**TRY IT**
Restate verbatim the span of lines below between the line with "def State.openBlock (t" and the line with "def State.carries (s", including those two lines, and only that span.

[Saved data entries]
┌──

-- ==== Sys2Proof/Machine/Blocks.lean ====
section
/-! DEFINITION. Stripe blocks and member blocks, retirement, spares and read-only entry (R144, R146, R175, R181 to R187). -/

namespace Sys2Proof.Machine

/-- The stripe blocks of a tile. -/
def State.blocksOf (s : State) (t : Nat) : List (Nat × StripeBlock) :=
  (s.cat.blocks.filter (fun e => e.1 / 2 ^ 32 == t)).map (fun e => (e.1 % 2 ^ 32, e.2))

/-- The stripe pages of a tile. -/
def State.pagesOf (s : State) (t : Nat) : List (Nat × Page) :=
  s.cat.pages.filterMap (fun e => if e.1 / 2 ^ 28 == t then e.2.map (fun p => (e.1 % 2 ^ 28, p)) else none)

/-! ## Spares (R184 to R187) -/

/-- Retired member blocks of a channel's targets in use. -/
def State.retiredOn (s : State) (t c : Nat) : Nat :=
  (s.med.mblocks.filter (fun e => e.1 / 2 ^ 32 == chanKey t c && e.2.out &&
    (s.target t c (blockTarget (e.1 % 2 ^ 32))).used)).length

/-- Blocks of a target by its parameter page: dies × planes × blocks per plane (R154). -/
def pageBlocks (page : List Byte) : Nat := byteField page 6 1 * byteField page 7 1 * byteField page 8 4

/-- Pages per block of a target (R154). -/
def pagePpb (page : List Byte) : Nat := byteField page 12 2

/-- Good blocks of a channel: those of its targets in use that are not retired or bad; an untrained channel's all count as
retired (R153, R184). -/
def State.goodOn (s : State) (t c : Nat) : Nat :=
  if (s.chan t c).rate == 3 then 0
  else (((List.range 4).map (fun k => s.target t c k)).filter Target.used).foldl
    (fun a v => a + pageBlocks v.page) 0 - s.retiredOn t c

/-- Good blocks on the channel with the fewest. -/
def State.goodBlocks (s : State) (t : Nat) : Nat :=
  ((List.range 16).map (fun c => s.goodOn t c)).min?.getD 0

/-- Good data capacity C in bytes (R184). -/
def State.goodCapacity (s : State) (t : Nat) : Nat := 12 * 16384 * s.ppb t * s.goodBlocks t

/-- Spare remaining in 0.01 % (R184). The quotient has no value for a baseline with C0 at or below H + Q; the model reads 0 there
and stays writable until spare is gone (DESIGN CHOICE, assumption 98). -/
def State.remaining (s : State) (t : Nat) : Nat :=
  let v := s.spare t
  let base := v.c0 - v.h - v.q
  if base = 0 then 0 else (s.goodCapacity t - v.h - v.q) * 10000 / base

/-- A tile's spare has reached 0: its good capacity is no more than its user share and its reserve (R184, R187). -/
def State.spareGone (s : State) (t : Nat) : Bool :=
  decide (s.goodCapacity t ≤ (s.spare t).h + (s.spare t).q)

/-- The spare history holds 32,768 entries (R421). -/
def spareLimit : Nat := 32768

/-- The primary Curator writes a spare history entry; the oldest leaves a full history (R421). -/
def State.spareEntry (t cause detail : Nat) (s : State) : State :=
  if s.cur.primary.isNone then s
  else
    let e : SpareRec := { t := s.now, boot := s.field .anlBoot 0 0 14 0, tile := t, cause := cause,
                          remaining := min 65535 (s.remaining t), good := s.goodBlocks t, retired := s.reg .medRetired t 0,
                          detail := detail }
    { s with anl := { s.anl with
        spareH := (if spareLimit ≤ s.anl.spareH.length then s.anl.spareH.tail else s.anl.spareH) ++ [e] } }

/-- A spare baseline fixes C0, H and Q together (R184). -/
def State.takeBaseline (t : Nat) (s : State) : State :=
  let c := s.goodCapacity t
  let s0 : State := { s with med := { s.med with warned := tset (fun _ => 0) s.med.warned t 0 } }
  let s1 := s0.setSpare t { s.spare t with c0 := c, h := s.capacity / s.tiles, q := c / 100 }
  (s1.putField .medSpare t 0 13 0 (min 16383 (s1.remaining t))).spareEntry t 5 0

/-- One spare warning or read-only entry: recorded as 0x2004, vector 69, and in the spare history (R186, R187, R421). -/
def State.spareNotice (t level : Nat) (s : State) : State :=
  ((s.annal t { code := 0x2004, addr := t, value := s.remaining t, aux := level }).raiseEvent 5).spareEntry t
    (if level = 0 then 4 else 3) 0

/-- A spare warning of a tile, given once since its baseline: bit 0 for 10 %, bit 1 for 3 % (R186). -/
def State.spareWarn (t bit level : Nat) (s : State) : State :=
  let w := tget (fun _ => (0 : BitVec 2)) s.med.warned t
  let s1 := s.putField .medSpare t 0 (29 + bit) (29 + bit) 1
  if w.getLsbD bit then s1
  else
    ({ s1 with med := { s1.med with
        warned := tset (fun _ => 0) s1.med.warned t (w ||| BitVec.ofNat 2 (2 ^ bit)) } } : State).spareNotice t level

/-- Whether a relocation whose own destination brought the spare to its floor still runs: read-only entry waits for its last step
(R132). -/
def State.relocates (s : State) (t : Nat) : Bool := (tget (fun _ => none) s.cat.relocs t).any (fun r => r.own)

/-- A tile's spare figures are brought up to date (R132, R186, R187). -/
def State.spareCheck (t : Nat) (s : State) : State :=
  if !s.med.baseline then s
  else
    let r := s.remaining t
    let s1 := s.putField .medSpare t 0 13 0 (min 16383 r)
    let s2 := if r < 1000 then s1.spareWarn t 0 10 else s1
    let s3 := if r < 300 then s2.spareWarn t 1 3 else s2
    if s3.spareGone t && !s3.med.readOnly && !s3.relocates t then
      ({ s3 with med := { s3.med with readOnly := true } } : State).spareNotice t 0
    else s3

/-- MED_DEGRADED shows the degraded stripe blocks that await relocation (R183). -/
def State.showDegraded (t : Nat) (s : State) : State :=
  s.putReg .medDegraded t 0 ((s.blocksOf t).filter (fun e => e.2.degraded)).length

/-- The stripe blocks whose member on a channel `p` names become degraded (R183). -/
def State.degrade (t c : Nat) (p : Nat → Bool) (s : State) : State :=
  ((s.blocksOf t).foldl (fun s e =>
    if !e.2.free && p (e.2.member c) then s.setBlock t e.1 { e.2 with degraded := true } else s) s).showDegraded t

/-- The member blocks of a channel that count as retired: those retired or with a bad mark; on a channel that has not trained,
every one in use too (R153, R190). -/
def State.retiredCount (s : State) (t c : Nat) : Nat :=
  let out := (s.med.mblocks.filter (fun e => e.1 / 2 ^ 32 == chanKey t c && e.2.out)).length
  if (s.chan t c).rate == 3 then
    out + ((s.blocksOf t).filter (fun e => !e.2.free && !(s.mblock t c (e.2.member c)).out)).length
  else out

/-- MED_RETIRED shows them (R190). -/
def State.showRetired (t : Nat) (s : State) : State :=
  s.putReg .medRetired t 0 ((List.range 16).foldl (fun a c => a + s.retiredCount t c) 0)

/-! ## Measured registers that follow the blocks (R134, R140, R181) -/

/-- Free stripe data capacity of a tile in MiB (R140). -/
def State.showFree (t : Nat) (s : State) : State :=
  let burnt := (s.blocksOf t).foldl (fun a e => a + e.2.burnt.length) 0
  s.putReg .catFree t 0 ((s.goodCapacity t - 12 * 16384 * ((s.pagesOf t).length + burnt)) / 2 ^ 20)

/-- The good blocks of a channel that are known: on a target in use, neither retired nor bad. -/
def State.knownBlocks (s : State) (t c : Nat) : List MBlock :=
  (s.med.mblocks.filter (fun e => e.1 / 2 ^ 32 == chanKey t c && !e.2.out &&
    (s.target t c (blockTarget (e.1 % 2 ^ 32))).used)).map (fun e => e.2)

/-- The lowest erase count of a channel's good blocks; one that no record tells of has none (R181). -/
def State.leastErased (s : State) (t c : Nat) : Nat :=
  let known := (s.knownBlocks t c).map (fun m => m.erases)
  if known.length < s.goodOn t c then 0 else known.min?.getD 0

/-- The spread of erase counts of a channel's good blocks (R181). -/
def State.spreadOn (s : State) (t c : Nat) : Nat :=
  ((s.knownBlocks t c).map (fun m => m.erases)).max?.getD 0 - s.leastErased t c

/-- MED_WEAR shows the largest spread (R181). -/
def State.showWear (t : Nat) (s : State) : State :=
  s.putReg .medWear t 0 (min 65535 (((List.range 16).map (fun c => s.spreadOn t c)).max?.getD 0))

/-- Targets in use on the channel with the fewest. -/
def State.leastTargets (s : State) (t : Nat) : Nat :=
  (((List.range 16).map (fun c => ((List.range 4).filter (fun k => (s.target t c k).used)).length)).min?).getD 0

/-- Stripe data program capacity P in 0.01 GB/s: 5 GB/s for each target on the least-populated channel. -/
def State.progCap (s : State) (t : Nat) : Nat := 500 * s.leastTargets t

/-- The background share b in %: larger values are taken as 50 (R134, R140). -/
def State.bgShare (s : State) (t : Nat) : Nat := min 50 (s.field .catPace t 0 31 24)

/-- The sustained user write U in 0.01 GB/s, for relocated bytes per byte freed of `r` / 256. -/
def State.userRate (s : State) (t r : Nat) : Nat :=
  min 500 (s.progCap t * (100 - s.bgShare t) * 256 / (100 * (256 + r)))

/-- CAT_PACE.prog_cap reports P. -/
def State.showCap (t : Nat) (s : State) : State := s.putField .catPace t 0 15 0 (s.progCap t)

/-- CAT_RATE reports U and r for the current victim. -/
def State.showRate (t r : Nat) (s : State) : State :=
  (s.putField .catRate t 0 15 0 (min 65535 r)).putField .catRate t 0 31 16 (s.userRate t r)

/-- The figures that follow which blocks are good and which targets are in use (R134, R140, R181, R190). -/
def State.showBlocks (t : Nat) (s : State) : State :=
  ((((s.showRetired t).showWear t).showFree t).showCap t).showRate t (s.field .catRate t 0 15 0)

/-- A member block is retired (R182, R183): cause 1 program, 2 erase, 3 stretch. -/
def State.retireBlock (t c b cause : Nat) (s : State) : State :=
  if (s.mblock t c b).retired then s
  else
    let s1 := (s.setMblock t c b { s.mblock t c b with retired := true }).showBlocks t
    let s2 := s1.annal t { code := 0x2003, addr := c + 256 * b, value := cause }
    ((s2.degrade t c (· == b)).spareEntry t 1 (c + 256 * (b % 2 ^ 24))).spareCheck t

/-! ## Block allocation (R181) -/

/-- The member blocks in use on a channel. -/
def State.membersOn (s : State) (t c : Nat) : List Nat :=
  ((s.blocksOf t).filter (fun e => !e.2.free)).map (fun e => e.2.member c)

/-- Up to `n` block numbers of each plane of a channel's targets in use, the lowest first. -/
def State.blockNumbers (s : State) (t c n : Nat) : List Nat :=
  ((List.range 4).filter (fun k => (s.target t c k).used)).flatMap (fun k =>
    let page := (s.target t c k).page
    (List.range (byteField page 6 1 * byteField page 7 1)).flatMap (fun pl =>
      (List.range (min n (byteField page 8 4))).map (fun i => k * 2 ^ 24 + pl * 2 ^ 16 + i)))

/-- The free block of a channel with the lowest erase count, the lowest number first. -/
def State.pickBlock (s : State) (t c : Nat) : Nat :=
  let used := s.membersOn t c
  let known := (s.med.mblocks.filter (fun e => e.1 / 2 ^ 32 == chanKey t c)).length
  let cand := (s.blockNumbers t c (used.length + known + 1)).filter (fun b =>
    !used.contains b && !(s.mblock t c b).out)
  cand.foldl (fun a b => if (s.mblock t c b).erases < (s.mblock t c a).erases then b else a) (cand.headD 0)

/-- Whether a stripe page may be programmed: it holds nothing, no program of it has failed, and its block is not closed or
degraded (R182, R183) or unknown (R378). -/
def State.pageFree (s : State) (t spn : Nat) : Bool :=
  let v := s.block t (spn / s.ppb t)
  (s.page t spn).isNone && !v.burnt.contains spn && !v.closed && !v.degraded && decide (spn < 2 ^ 28) &&
    !s.lostPage t spn (spn / s.ppb t)

/-- A stripe block is taken into use, unless it is already. -/
def State.openBlock (t b : Nat) (s : State) : State :=
  if (s.block t b).free then
    s.setBlock t b { members := (List.range 16).map (fun c => s.pickBlock t c), free := false }
  else s

/-! ## Program loads and operations (R160 to R162) -/

/-- A page loads in 34 codeword windows (R158). -/
def pageChunks : Nat := 34

/-- Whether a member block is programmed and erased: its channel has trained, its target has not failed, and it is not
out of use (R153, R182, R183). -/
def State.carries (s : State) (t c b : Nat) : Bool :=
  (s.chan t c).rate != 3 && !(s.mblock t c b).out && !s.targetFailed t c b

/-- The loads of a stripe page are queued for its members (R162, R182). -/
def State.queueLoads (t spn : Nat) (s : State) : State :=
  let b := spn / s.ppb t
  (List.range 16).foldl (fun (s : State) c =>
    let m := (s.block t b).member c
    let h := s.chan t c
    if !s.carries t c m then s
    else s.setChan t c { h with loads := h.loads ++
      [({ ch := c, target := blockTarget m, block := m, spn := spn, prog := true, seg := 0 }, pageChunks)] }) s

/-- Erase segments of a block of a target, by its parameter page (R154). -/
def pageSegs (page : List Byte) : Nat := max 1 (byteField page 14 1)

/-- The erase segments of a stripe block's members are ready for their phases (R131 step 6, R151, R161). -/
def State.queueErase (t b : Nat) (s : State) : State :=
  let v := s.cal t
  s.setCal t { v with ready := v.ready ++ ((List.range 16).filter (fun c =>
      s.carries t c ((s.block t b).member c))).flatMap (fun c =>
    let m := (s.block t b).member c
    (List.range (pageSegs (s.target t c (blockTarget m)).page)).map (fun g =>
      { ch := c, target := blockTarget m, block := m, spn := b * s.ppb t, prog := false, seg := g })) }

/-- Whether some operation that `p` names is still to load, to start or to end on a tile. -/
def State.opsPending (s : State) (t : Nat) (p : StartedOp → Bool) : Bool :=
  (s.cal t).ready.any p || (s.cal t).due.any p || (s.cal t).started.any p ||
    (List.range 16).any (fun c => (s.chan t c).loads.any (fun e => p e.1))

/-! ## Stamps and bands (R170, R172, R175) -/

/-- The write time stamp now (R175). -/
def State.wtimeNow (s : State) : DWord :=
  if s.wallNow = 0 then
    BitVec.ofNat 64 (s.field .anlBoot 0 0 14 0 * 2 ^ 48 + s.now / 1000 % 2 ^ 48)
  else BitVec.ofNat 64 (2 ^ 63 + s.wallNow / 1000000)

/-- The marks of a stripe page that has been programmed: the first page of an eighth leaves its stamp and write band in the
records of its members (R172). -/
def State.markEighth (t spn : Nat) (p : Page) (s : State) : State :=
  let b := spn / s.ppb t
  let e := spn % s.ppb t * 8 / s.ppb t
  (List.range 16).foldl (fun (s : State) c =>
    let m := (s.block t b).member c
    let v := s.mblock t c m
    if (v.marks.lookup e).isSome || p.missing.contains c then s
    else s.setMblock t c m { v with marks := tput v.marks e (p.wtime, p.wbands.getD c 0) }) s

/-! ## Measured registers (R140, R174, R181, R190, R191) -/

/-- DRF_CRC and DRF_STAT show the table in use and whether wall-clock time is known (R191). -/
def State.showDrift (t : Nat) (s : State) : State :=
  let b := s.driftTable t
  (((s.putReg .drfCrc t 0 (byteField b 8 4)).putField .drfStat t 0 15 0 (byteField b 2 2)).putField .drfStat t 0 29 29
    (if (s.spare t).loaded.isSome then 0 else 1)).putField .drfStat t 0 31 31 (if s.host.features.wall = 0 then 0 else 1)

/-! ## The weeding budget (R134) -/

/-- Whether the weeding budget allows a page now (R134). -/
def State.weedReady (s : State) (t : Nat) : Bool :=
  decide (0 < s.progCap t * s.bgShare t) && decide (tget (fun _ => 0) s.cat.weedAt t ≤ s.now)

/-- The weeding budget after one stripe page of 12 x 16 KiB at the share b of P. -/
def State.weedSpent (t : Nat) (s : State) : State :=
  { s with cat := { s.cat with
      weedAt := tset (fun _ => 0) s.cat.weedAt t (s.now + 12 * 16384 * 10000 / (s.progCap t * s.bgShare t)) } }

/-- The figures of a tile's media are measured again after its registers were reset. -/
def State.measure (t : Nat) (s : State) : State :=
  ((((((s.showRetired t).showWear t).showDegraded t).showFree t).showUncal t).showDrift t).showCap t

/-- MED_SPARE after a reset of its tile: the tile's figures, with no new notice (R186). -/
def State.showSpare (t : Nat) (s : State) : State :=
  if !s.med.baseline then s
  else
    let r := s.remaining t
    ((s.putField .medSpare t 0 13 0 (min 16383 r)).putField .medSpare t 0 29 29 (if r < 1000 then 1 else 0)).putField .medSpare t 0 30 30
      (if r < 300 then 1 else 0)

end Sys2Proof.Machine
end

└──

**RESULT**
def State.openBlock (t b : Nat) (s : State) : State :=
  if (s.block t b).free then
    s.setBlock t b { members := (List.range 16).map (fun c => s.pickBlock t c), free := false }
  else s

/-! ## Program loads and operations (R160 to R162) -/

/-- A page loads in 34 codeword windows (R158). -/
def pageChunks : Nat := 34

/-- Whether a member block is programmed and erased: its channel has trained, its target has not failed, and it is not
out of use (R153, R182, R183). -/
def State.carries (s : State) (t c b : Nat) : Bool :=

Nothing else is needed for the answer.